All lines from the first line of the material up to and including the line with "key := dirKey" must be copied exactly, and no others.

Excerpted data START

-- ==== Sys2Proof/Machine/Dir.lean ====
section
/-! DEFINITION. The coherence directory: claims, lookups, resolution, snoops, pins and ageing (07 R248 to R262). -/

namespace Sys2Proof.Machine

/-! ### Keys and entries (R249 to R251) -/

/-- The directory key of a line DPA (R249). -/
def dirKey (d : Nat) : Key := BitVec.ofNat 160 (d / 64 % 64 + d / 4096 * 256)
/-- KEY_USED of table 255 (R248). -/
abbrev dirUsed : BitVec 40 := 0x3FF
/-- Cells of a line entry, and of a coarse entry (R250). -/
def lineCells (d : Nat) : Cells := learnCells (dirKey d) dirUsed
def pageCells (d : Nat) : Cells := ((lineCells d >>> 32) <<< 32) ||| 0x000FFFFF
/-- The coarse entry of LD `ld` over a page. -/
def coarseRow (d ld : Nat) (stat : Bool) : Row := newRow (pageCells d) 1 ld stat (dirWord true 3 (2 ^ ld))
/-- A line entry. -/
def lineRow (d st sharers src : Nat) : Row := newRow (lineCells d) 0 src false (dirWord false st sharers)

/-- The live rows of table 255 that cover some line of a page. -/
def State.pageRows (s : State) (q : Nat) : List (Nat × Row) :=
  (s.rowsOf 255).filter (fun e => e.2.live && dirDpa e.2 / 4096 == q)
/-- A coarse entry covers a line's page. -/
def State.hasCoarse (s : State) (d : Nat) : Bool := (s.pageRows (d / 4096)).any (fun e => dirCoarse e.2.res)

/-! ### Claims (R257) -/

/-- DIR_STAT.CLAIMS shows the claims held. -/
def State.showClaims (s : State) : State := s.setF fClaims s.claimsHeld

/-- A request enters the directory path. -/
def State.dirEnter (s : State) (ld line : Nat) (what : DirWhat) (page : Bool) : State :=
  let r : DirReq := { id := s.ids, ld := ld, line := line / 64 * 64, what := what, arrive := s.tick, page := page }
  { s with ids := s.ids + 1, dir := { s.dir with reqs := s.dir.reqs ++ [r] } }

/-- Queue a lookup of table 255 at input 9: of a line, or of a whole page (R255). -/
def State.dirLookup (s : State) (id line : Nat) (probe : Bool) : State :=
  let k : SearchKey := if probe then
      { set := some (((keySets (oneHot (dirKey line)) 0 >>> 32) <<< 32) ||| 0x000FFFFF) }
    else { key := dirKey line }
  s.enqOp 9 { table := 255, act := .search k false false, origin := .dir id }

/-- The first waiting request, in arrival order, that meets no claim and no earlier waiting request of its lines. -/
def nextClaim : List DirReq → List DirReq → Option DirReq
  | _, [] => none
  | before, r :: rs =>
    if r.phase = 0 && !before.any (fun b => b.phase != 6 && b.meets r) && !rs.any (fun b => b.claims && b.meets r) then some r
    else nextClaim (before ++ [r]) rs

/-! ### Resolution (R254 to R256) -/

/-- What the resolution table says of a request: snoops, the change, a move, and whether a line entry is split off. -/
structure DirPlan where
  snoops : List (Nat × BiKind) := []
  change : DirChange := .none
  move : Option (Nat × Nat) := none
  split : Bool := false
  deriving DecidableEq, Repr
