/-- ROTATION_PAGE_COPY. -/
def execRotationPageCopy (page : BitVec 32) (s : State) : Res := whileUp s (·.rotCopy page.toNat)

/-- ROTATION_LINE_ADVANCE (step 3): one line is read with KEY_SLOT and written with NEXT_SLOT; the boundary advances. -/
def State.rotLine (s : State) : State :=
  match s.tier.rot with
  | some r =>
    match r.step, r.lines with
    | 3, (a, b) :: ls =>
      let pg := s.pageNow (a / 64)
      let s := s.reopen (64 * a)
      let s := (s.dramPush (s.dramFor pg (64 * a) false 4 0 0)).dramPush (s.dramFor pg (64 * a) true 4 0 0)
      let s := s.setRot { r with lines := if a + 1 < b then (a + 1, b) :: ls else ls }
      if (SMap.get (fun _ => none) s.tier.sealed a).isSome then
        { s with tier := { s.tier with sealed := SMap.set (fun _ => none) s.tier.sealed a (s.keyOf (64 * a)) } }
      else s
    | _, _ => s
  | none => s

/-- ROTATION_LINE_ADVANCE. -/
def execRotationLineAdvance (s : State) : Res := whileUp s State.rotLine

/-! ### Migration switches (R435) -/

/-- TIER_MIGRATION_SWITCH: the descriptor becomes the target's, and the source frame is freed. -/
def State.migSwitch (s : State) (i : Nat) : State :=
  match SMap.get (fun _ => none) s.tier.slots i with
  | none => s
  | some m =>
    if s.tick ≤ m.start then s else
    let cur := s.page m.page
    let s := (s.reopenPage m.page).pageTraffic m.page m.tgt true 4
    let s := (s.setPage m.page { m.tgt with heat := cur.heat, pin := cur.pin, lr := cur.lr }).sealPage m.page
    let s := s.leaveFrame m.src
    let s := { s with tier := { s.tier with slots := SMap.set (fun _ => none) s.tier.slots i none } }
    match m.kind with
    | 0 => s.inc (fTierCnt 0 32)
    | 1 => s.inc (fTierCnt 1 32)
    | 2 => s.rotDone m.page
    | 3 => s.freeLr m.page
    | _ => s

/-- TIER_MIGRATION_SWITCH. -/
def execTierMigrationSwitch (slot : TableId) (s : State) : Res := whileUp s (·.migSwitch slot.toNat)

/-! ### Headroom (R443, R446, R449; 19 R652) -/

/-- CXLP_DEVLOAD_STAT.FLOOR: the higher of the thermal source and the headroom source (19 R652). -/
def State.setFloor (s : State) : State :=
  let th := if s.f ⟨0xc08, 63, 1⟩ = 1 then s.f ⟨0xc00, 24, 2⟩ else 0
  let hd := if s.f fLevel = 3 then 3 else 0
  s.setF ⟨0x300408, 0, 2⟩ (max th hd)

/-- The 1 KiB units that the pages of a DPA run hold. -/
def State.unitsHeld (s : State) (dpa len : Nat) : Nat :=
  s.tier.pages.foldl (fun n e =>
    if dpa ≤ e.1 * 4096 && decide (e.1 * 4096 < dpa + len) then
      let p := s.pageNow e.1
      n + (if p.cls = 0 then 0 else 4 / p.cls)
    else n) 0

/-- Insert an extent in descending order of units held, ties by descending DPA. -/
def insertExtent (x : Nat × Nat × Seg) : List (Nat × Nat × Seg) → List (Nat × Nat × Seg)
  | [] => [x]
  | y :: ys => if y.1 < x.1 || (y.1 == x.1 && decide (y.2.2.dpa < x.2.2.dpa)) then x :: y :: ys else y :: insertExtent x ys

/-- At WARN, savings extents are asked back until the frames requested reach 2 Rf + ⌊Rf / 4⌋ - F (R446 step 2). -/
def State.askSavings (s : State) : State :=
  let need := 4 * (2 * s.rf + s.rf / 4 - s.freeFrames)
  let all := s.lds.flatMap (fun e => (e.2.segs.filter (fun g => g.kind == 3)).map (fun g => (s.unitsHeld g.dpa g.len, e.1, g)))
  let sorted := all.foldl (fun l x => insertExtent x l) ([] : List (Nat × Nat × Seg))
  (sorted.foldl (fun (acc : State × Nat) x =>
    if acc.2 < need then (acc.1.askRelease x.2.1 x.2.2.off x.2.2.len, acc.2 + x.1) else acc) (s, 0)).1
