-- ==== Sys2Proof/Machine/Train.lean ====
section
/-! DEFINITION. Training helpers, delay values, nudges, retraining of a rank in use and its partner path (14 R488 to
R509). -/

namespace Sys2Proof.Machine

/-- TRN_STAT fields. -/
abbrev fTrnBusy (c : Nat) : F := ⟨chOff c 0x1110, 63, 1⟩
abbrev fTrnRefused (c : Nat) : F := ⟨chOff c 0x1110, 62, 1⟩
abbrev fTrnTotal (c : Nat) : F := ⟨chOff c 0x1110, 0, 32⟩
/-- TRN_BITERR[b] and TRN_EYE[b]. -/
abbrev fBitErr (c b : Nat) : F := ⟨chOff c (0x1200 + 8 * b), 0, 32⟩
abbrev offEye (c b : Nat) : Nat := chOff c (0x1800 + 8 * b)

/-- The field that a sweep steps (TRN_SWEEP.FIELD): none where it is reserved. -/
def sweepField (c k l fieldNo : Nat) : Option F :=
  if 9 < l then none
  else if fieldNo = 0 then some (fRdDqs c k l)
  else if fieldNo = 1 then some ⟨offLane c k l, 16, 10⟩
  else if fieldNo = 2 then some (fRdVref c k l)
  else none

/-- The sweep that TRN_SWEEP selects for rank `k`, if EN is 1. -/
def State.trnSweep (s : State) (c k : Nat) : Option F :=
  let w := s.reg (chOff c 0x1108)
  if bit w 63 then sweepField c k (fld w 32 4) (fld w 30 2) else none

/-- The helpers may act on a rank (R491). -/
def State.trnMay (s : State) (c k : Nat) : Bool :=
  s.f (fRstate c k) == 4 || s.f fMapValid == 0 || s.f fLcState == 0 || s.f fLcState == 3

/-- One step of the LFSR x^31 + x^28 + 1; its output is the top bit (R492; log 42). -/
def prbsStep (x : Nat) : Nat := (2 * x + (x / 2 ^ 30 + x / 2 ^ 27) % 2) % 2 ^ 31
/-- `n` outputs of the LFSR from state `x`. -/
def prbsBits (x : Nat) : Nat → List Bool
  | 0 => []
  | n + 1 => x.testBit 30 :: prbsBits (prbsStep x) n

/-- The expected data of bit `b` at bit times 0 to `n` − 1 of a run (R492). -/
def expectedBits (ctrl : Word) (b n : Nat) : List Bool :=
  let row (f : Nat → Bool) := (List.range n).map f
  if fld ctrl 0 4 = 3 then row (Config.trnData 8 b) else
  match fld ctrl 12 3 with
  | 0 => prbsBits (b + 1) n
  | 1 => row (fun _ => false)
  | 2 => row (fun _ => true)
  | 3 => row (fun t => t % 80 == b)
  | 4 => row (fun t => (t + b) % 2 == 1)
  | p => row (Config.trnData p b)

/-- Bit times of a run, or of a point of its sweep: 16 a burst (PRESUMED: DDR5's burst length, log 42); none without an operation. -/
def runBits (ctrl : Word) : Nat := if fld ctrl 0 4 = 0 || decide (4 ≤ fld ctrl 0 4) then 0 else 16 * fld ctrl 24 24
/-- The mismatches of bit `b` at point `i` of a run, `reads` being the data it read by point and bit time (R493). Bits of a
sub-channel that takes no part are not compared; a bit time not given read as expected. -/
def mismatches (ctrl : Word) (reads : List (List (BitVec 80))) (i b : Nat) : Nat :=
  if (fld ctrl 8 2 / 2 ^ (b / 40)) % 2 = 0 then 0 else
  let n := runBits ctrl
  let got := ((reads.getD i []).take n).map (fun x => x.getLsbD b)
  ((got.zip ((expectedBits ctrl b (n * i + got.length)).drop (n * i))).filter (fun x => x.1 != x.2)).length

/-- TRN_START (R491 to R494): a write of TRN_CTRL. With START 1 a run begins, or is refused; while a run is in progress a
START has no effect (log 21). -/
def State.trnStart (s : State) (c : Nat) (w : Word) : State :=
  let keep (s : State) : State := s.setReg (chOff c 0x1100) (w &&& 0x0000ffffff00737f)
  if !bit w 63 then keep s
  else
    let k := fld w 4 3
    if !s.trnMay c k then s.setF (fTrnRefused c) 1
    else if s.f (fTrnBusy c) = 1 then s
    else
      let s := keep s
      let s := (List.range 80).foldl (fun (s : State) b => s.setF (fBitErr c b) 0) s
      let s := (s.setF (fTrnBusy c) 1).setF (fTrnTotal c) 0
      let saved := (s.trnSweep c k).map (fun f => (f.off, s.reg f.off))
      let s := { s with trn := { s.trn with runs := SMap.set (fun _ => none) s.trn.runs c (some { rank := k, ctrl := w, sweep := s.reg (chOff c 0x1108), saved := saved }) } }
      match s.trnSweep c k with
      | some f => s.setF f (fld (s.reg (chOff c 0x1108)) 0 10)
      | none => s

/-- TRN_START. -/
def execTrnStart (who : Who) (chan : Fin 12) (w : Word) (s : State) : Res :=
  whileUp s (fun s => s.when (s.mayBar0 who) (·.trnStart chan.val w))

/-- TRAINING_RUN_DONE (R493, R494): the last burst has been compared; `reads` is the data read, by sweep point and bit time. -/
def State.trnDone (s : State) (c : Nat) (reads : List (List (BitVec 80))) : State :=
  match SMap.get (fun _ => none) s.trn.runs c with
  | none => s
  | some r =>
    let points := match r.saved with | some _ => min 64 (fld r.sweep 40 7) | none => 1
    let miss (i b : Nat) : Nat := mismatches r.ctrl reads i b
    let s := (List.range 80).foldl (fun (s : State) b =>
      let n := ((List.range points).map (fun i => miss i b)).foldl (· + ·) 0
      (s.inc (fBitErr c b) n).inc (fTrnTotal c) n) s
    let s := match sweepField c r.rank (fld r.sweep 32 4) (fld r.sweep 30 2), r.saved with
      | some f, some (_, old) =>
        let s := (List.range 8).foldl (fun (s : State) j =>
          let b := 8 * fld r.sweep 32 4 + j
          s.setReg (offEye c b) (BitVec.ofNat 64 ((List.range points).foldl (fun e i => if miss i b = 0 then e + 2 ^ i else e) 0))) s
        s.setF f (fld old f.lo f.n)
      | _, _ => s
    let s := s.setF (fTrnBusy c) 0
    { s with trn := { s.trn with runs := SMap.set (fun _ => none) s.trn.runs c none } }

/-- TRAINING_RUN_DONE. -/
def execTrainingRunDone (chan : Fin 12) (reads : List (List (BitVec 80))) (s : State) : Res :=
  whileUp s (·.trnDone chan.val reads)

/-- DLY_WRITE (R489, R496). -/
def State.dlyWrite (s : State) (c : Nat) (bitReg : Bool) (k i : Nat) (w : Word) : State :=
  let boot := s.f fMapValid == 0
  if !boot && s.f (fRstate c k) != 4 then s
  else if bitReg then s.setReg (chOff c (0x3000 + 0x400 * k + 8 * i)) (w &&& 0x3f3f)
  else if 9 < i then s
  else
    let s := ((s.setF (fRdDqs c k i) (fld w 0 10)).setF ⟨offLane c k i, 16, 10⟩ (fld w 16 10)).setF (fRdVref c k i) (fld w 32 8)
    if boot then (s.setF (fTrVref c k i) (fld w 40 8)).setF (fTrDqs c k i) (fld w 48 10) else s

/-- DLY_WRITE. -/
def execDlyWrite (who : Who) (chan : Fin 12) (bitReg : Bool) (rank : Fin 8) (i : Fin 80) (w : Word) (s : State) : Res :=
  whileUp s (fun s => s.when (s.mayBar0 who) (·.dlyWrite chan.val bitReg rank.val i.val w))

/-- DRC_TIMING_WRITE (R490). -/
def execDrcTimingWrite (who : Who) (chan : Fin 12) (j : Fin 2) (w : Word) (s : State) : Res :=
  whileUp s (fun s => s.when (s.mayBar0 who && s.f fMapValid == 0)
    (·.setReg (chOff chan.val (0x1000 + 8 * j.val)) (w &&& 0x03ff03ff03ff03ff)))

/-- CAL_SNAP (R502). -/
def execCalSnap (who : Who) (chan : Fin 12) (s : State) : Res :=
  whileUp s (fun s => s.when (s.mayBar0 who) (·.snapshot chan.val))

/-- CAL_NUDGE_WRITE (R503): no effect while PENDING is 1; a coded step stages the nudge. -/
def execCalNudgeWrite (who : Who) (chan : Fin 12) (rank : Fin 8) (w : Word) (s : State) : Res :=
  whileUp s (fun s =>
    let c := chan.val
    let k := rank.val
    let coded := (List.range 20).any (fun i => nudgeStep (fld w (2 * i) 2) != 0)
    s.when (s.mayBar0 who && s.f (fNudgePend c k) == 0) (·.setReg (offNudge c k) (putFld (w &&& 0xffffffffff) 63 1 (if coded then 1 else 0))))

/-! ### Retraining (R505 to R509) -/

/-- The DRAM addresses of rank `k` on every channel (R459, R505). -/
def State.rankSpan (s : State) (k : Nat) : Nat × Nat :=
  let r := 12 * 2 ^ (19 + s.f fRowBits)
  (k * r, (k + 1) * r)

/-- The frames of W. -/
def State.rankFrames (s : State) (k : Nat) : Nat × Nat := s.framesIn (s.rankSpan k).1 (s.rankSpan k).2

/-- The pages whose frame lies in W. -/
def State.rankPages (s : State) (k : Nat) : List Nat :=
  let r := s.rankFrames k
  (s.tier.pages.filter (fun e =>
    let p := s.pageNow e.1
    p.cls != 0 && decide (r.1 ≤ p.frame / 4) && decide (p.frame / 4 < r.2))).map (fun e => e.1)

/-- The UNIFORM runs of pages with a frame in W, by 256 MiB unit. -/
def State.rankUniform (s : State) (k : Nat) : List Nat :=
  let r := s.rankFrames k
  (s.tb 254).prefixes.flatMap (fun p =>
    let base := fld p.2.2 0 32
    let n := 2 ^ (32 - p.2.1)
    if fld p.2.2 62 2 = 1 && runsMeet base n r.1 (r.2 - r.1) then
      let lo := p.1.toNat + (r.1 - base)
      let hi := p.1.toNat + (min r.2 (base + n) - base)
      (List.range (hi / 65536 + 1 - lo / 65536)).map (fun i => (lo / 65536 + i) * 65536)
    else [])

/-- The UNIFORM pages with a frame in W. -/
def State.rankPlain (s : State) (k : Nat) : List Nat :=
  let r := s.rankFrames k
  (s.tb 254).prefixes.flatMap (fun p =>
    let base := fld p.2.2 0 32
    let lo := max base r.1
    let hi := min (base + 2 ^ (32 - p.2.1)) r.2
    if fld p.2.2 62 2 = 1 then ((List.range (hi - lo)).map (fun i => p.1.toNat + (lo + i - base))).filter (fun q => s.region q == some (1, base + (q - p.1.toNat)))
    else [])

/-- The test of the partner path (R508). -/
def State.partnerOk (s : State) (k : Nat) : Bool :=
  s.pst == .paired && decide (s.rawBase ≤ (s.rankSpan k).1) &&
  (s.rankPages k ++ s.rankUniform k).all (fun q => (s.mirRegion (4096 * q)).isSome)

/-- The test of the evacuation path (R506). -/
def State.evacuateOk (s : State) (k : Nat) : Bool := s.evacOk (s.rankSpan k).1 (s.rankSpan k).2

/-- Some rank of the device is EVACUATING, REDIRECTED, TRAINING or RESTORING. -/
def State.rankBusy (s : State) : Bool :=
  (List.range 96).any (fun i => let r := s.f (fRstate (i / 8) (i % 8)); decide (2 ≤ r) && decide (r ≤ 5))

/-- RANK_RETRAIN (R505): path 0 AUTO, 1 EVACUATE, 2 PARTNER. A nudge pending at that tick is discarded (R504). -/
def execRankRetrain (via : OwnerPath) (chan rank path : Byte) (s : State) : Res :=
  whileUp s (fun s =>
    let c := chan.toNat
    let k := rank.toNat
    let p := path.toNat
    let viaPartner := p != 1 && s.partnerOk k
    let viaEvac := p != 2 && s.evacuateOk k
    s.ownerLong via 0x41 (firstBad [(decide (12 ≤ c) || decide (8 ≤ k) || decide (3 ≤ p), St.malformed),
        (s.f (fRstate c k) == 0 || s.f (fChState c) == 1 || s.f (fChState c) == 2, St.malformed),
        (s.rankBusy || s.dram.retire.isSome, St.locked),
        (!viaPartner && !viaEvac, St.noRoom)]) (fun s =>
      let s := s.setF (fNudgePend c k) 0
      let s := { s with trn := { s.trn with retrain := some { via := via, chan := c, rank := k, partner := viaPartner } } }
      if viaPartner then s.setF (fRstate c k) 3
      else (s.withdraw (s.rankFrames k)).setF (fRstate c k) 2))

/-- EVACUATION_DONE (R507 step 3): no frame of W is in use, so the rank enters TRAINING. -/
def execEvacuationDone (s : State) : Res :=
  whileUp s (fun s =>
    match s.trn.retrain with
    | some r => s.when (s.f (fRstate r.chan r.rank) == 2 && (s.usedIn (s.rankFrames r.rank)).isEmpty)
        (·.setF (fRstate r.chan r.rank) 4)
    | none => s)

/-- A REDIRECTED rank enters TRAINING once the requests accepted earlier have completed (R508 steps 1 and 2). -/
def State.retrainStep (s : State) : State :=
  match s.trn.retrain with
  | some r =>
    if s.f (fRstate r.chan r.rank) = 3 && !s.dram.queue.any (fun x => x.rank == r.rank) then
      s.setF (fRstate r.chan r.rank) 4 else s
  | none => s

/-- A rank that leaves TRAINING owes nothing, its timer restarts and its page histories are zero (R509). -/
def State.rankFresh (s : State) (c k : Nat) : State :=
  let s := (s.setF (fDebt c k) 0).updRk c k (fun r => { r with due := s.tick + s.refInterval c k, last := s.tick })
  let s := s.updBanks c k (fun _ => true) (fun b => { b with hist := 0, opened := false })
  if s.f (fPstate c k) = 3 then s.setF (fPstate c k) 0 else s

/-- The trained values become the reference of R503 (R496). -/
def State.keepTrained (s : State) (c k : Nat) : State :=
  (List.range 10).foldl (fun (s : State) l =>
    (s.setF (fTrDqs c k l) (s.f (fRdDqs c k l))).setF (fTrVref c k l) (s.f (fRdVref c k l))) s

/-- The rank still holds the read values of the user store: it was restored and verified, not trained (R499). -/
def State.restored (s : State) (c k : Nat) : Bool :=
  match s.calBest with
  | some x => s.spdMatch x c && (List.range 10).all (fun l =>
      let old := SMap.get regReset x.vals (offLane c k l)
      fld old 0 10 == s.f (fRdDqs c k l) && fld old 32 8 == s.f (fRdVref c k l) && old != 0)
  | none => false

/-- A rank fails training: FAILED, and TRAIN_FAIL (R495). -/
def State.rankFailed (s : State) (c k : Nat) : State := (s.setF (fRstate c k) 6).raise .trainFail (argCK c k) 0

/-- At start-up a channel that fails training is retired at once; a second one stops the boot (R464, 17 R599). -/
def State.bootChannelFailed (s : State) (c : Nat) : State :=
  if s.f fRState = 3 then (if s.f fRChan = c then s else s.bootFail 3)
  else s.chanRetired c

/-- The retraining of R505 has ended. -/
def State.retrainEnd (s : State) (r : Retrain) : State :=
  ({ s with trn := { s.trn with retrain := none } }).ownerEnd r.via 0x41 St.success

/-- RANK_TRAINING_EXIT (R495, R496, R507 to R509). -/
def State.trainingExit (s : State) (c k : Nat) (ok : Bool) : State :=
  if s.f fPhase = 2 && s.f fMapValid = 0 then
    if s.f (fRstate c k) != 0 && s.f (fRstate c k) != 4 then s
    else if ok then
      let s := if s.restored c k then s else s.keepTrained c k
      (s.setF (fRstate c k) 1).rankFresh c k
    else (s.rankFailed c k).bootChannelFailed c
  else
    match s.trn.retrain with
    | none => s
    | some r =>
      if r.chan != c || r.rank != k || s.f (fRstate c k) != 4 then s
      else if !ok then
        let s := (s.rankFailed c k).rankFresh c k
        if r.partner then s.ownerEnd r.via 0x41 St.success else s.retrainEnd r
      else
        let s := (s.keepTrained c k).rankFresh c k
        if r.partner then
          let pages := s.rankPages k ++ s.rankPlain k
          let s := (s.setF (fRstate c k) 5).storeCal
          let s := { s with trn := { s.trn with retrain := some { r with pages := pages, blocks := 0 } } }
          match pages with
          | q :: _ => s.linkSend (.pageReq q)
          | [] => s
        else
          let w := s.rankFrames k
          let s := (s.setF (fRstate c k) 1).storeCal
          ({ s with tier := { s.tier with backs := s.tier.backs ++ [w] } }).retrainEnd r

/-- RANK_TRAINING_EXIT. -/
def execRankTrainingExit (chan : Fin 12) (rank : Fin 8) (ok : Bool) (s : State) : Res :=
  whileUp s (·.trainingExit chan.val rank.val ok)

/-- RESTORE_COPY_DONE (R508 step 4): the last page has been copied back. -/
def execRestoreCopyDone (s : State) : Res :=
  whileUp s (fun s =>
    match s.trn.retrain with
    | some r => s.when (s.f (fRstate r.chan r.rank) == 5 && r.pages.isEmpty) (fun s =>
        (s.setF (fRstate r.chan r.rank) 1).retrainEnd r)
    | none => s)

/-- RESTORE_FACTORY (R500): both copies of the user store are erased. -/
def execRestoreFactory (via : OwnerPath) (s : State) : Res :=
  whileUp s (fun s => s.owner1 via 0x42 none (fun s => { s with trn := { s.trn with copyA := none, copyB := none } }))

end Sys2Proof.Machine
end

Excerpted data END

Solution to the exercise >>
-- ==== Sys2Proof/Machine/Dir.lean ====
section
/-! DEFINITION. The coherence directory: claims, lookups, resolution, snoops, pins and ageing (07 R248 to R262). -/

namespace Sys2Proof.Machine

/-! ### Keys and entries (R249 to R251) -/

/-- The directory key of a line DPA (R249). -/
def dirKey (d : Nat) : Key := BitVec.ofNat 160 (d / 64 % 64 + d / 4096 * 256)
/-- KEY_USED of table 255 (R248). -/
abbrev dirUsed : BitVec 40 := 0x3FF
/-- Cells of a line entry, and of a coarse entry (R250). -/
def lineCells (d : Nat) : Cells := learnCells (dirKey d) dirUsed
def pageCells (d : Nat) : Cells := ((lineCells d >>> 32) <<< 32) ||| 0x000FFFFF
/-- The coarse entry of LD `ld` over a page. -/
def coarseRow (d ld : Nat) (stat : Bool) : Row := newRow (pageCells d) 1 ld stat (dirWord true 3 (2 ^ ld))
/-- A line entry. -/
def lineRow (d st sharers src : Nat) : Row := newRow (lineCells d) 0 src false (dirWord false st sharers)

/-- The live rows of table 255 that cover some line of a page. -/
def State.pageRows (s : State) (q : Nat) : List (Nat × Row) :=
  (s.rowsOf 255).filter (fun e => e.2.live && dirDpa e.2 / 4096 == q)
/-- A coarse entry covers a line's page. -/
def State.hasCoarse (s : State) (d : Nat) : Bool := (s.pageRows (d / 4096)).any (fun e => dirCoarse e.2.res)

/-! ### Claims (R257) -/

/-- DIR_STAT.CLAIMS shows the claims held. -/
def State.showClaims (s : State) : State := s.setF fClaims s.claimsHeld

/-- A request enters the directory path. -/
def State.dirEnter (s : State) (ld line : Nat) (what : DirWhat) (page : Bool) : State :=
  let r : DirReq := { id := s.ids, ld := ld, line := line / 64 * 64, what := what, arrive := s.tick, page := page }
  { s with ids := s.ids + 1, dir := { s.dir with reqs := s.dir.reqs ++ [r] } }

/-- Queue a lookup of table 255 at input 9: of a line, or of a whole page (R255). -/
def State.dirLookup (s : State) (id line : Nat) (probe : Bool) : State :=
  let k : SearchKey := if probe then
      { set := some (((keySets (oneHot (dirKey line)) 0 >>> 32) <<< 32) ||| 0x000FFFFF) }
    else { key := dirKey line }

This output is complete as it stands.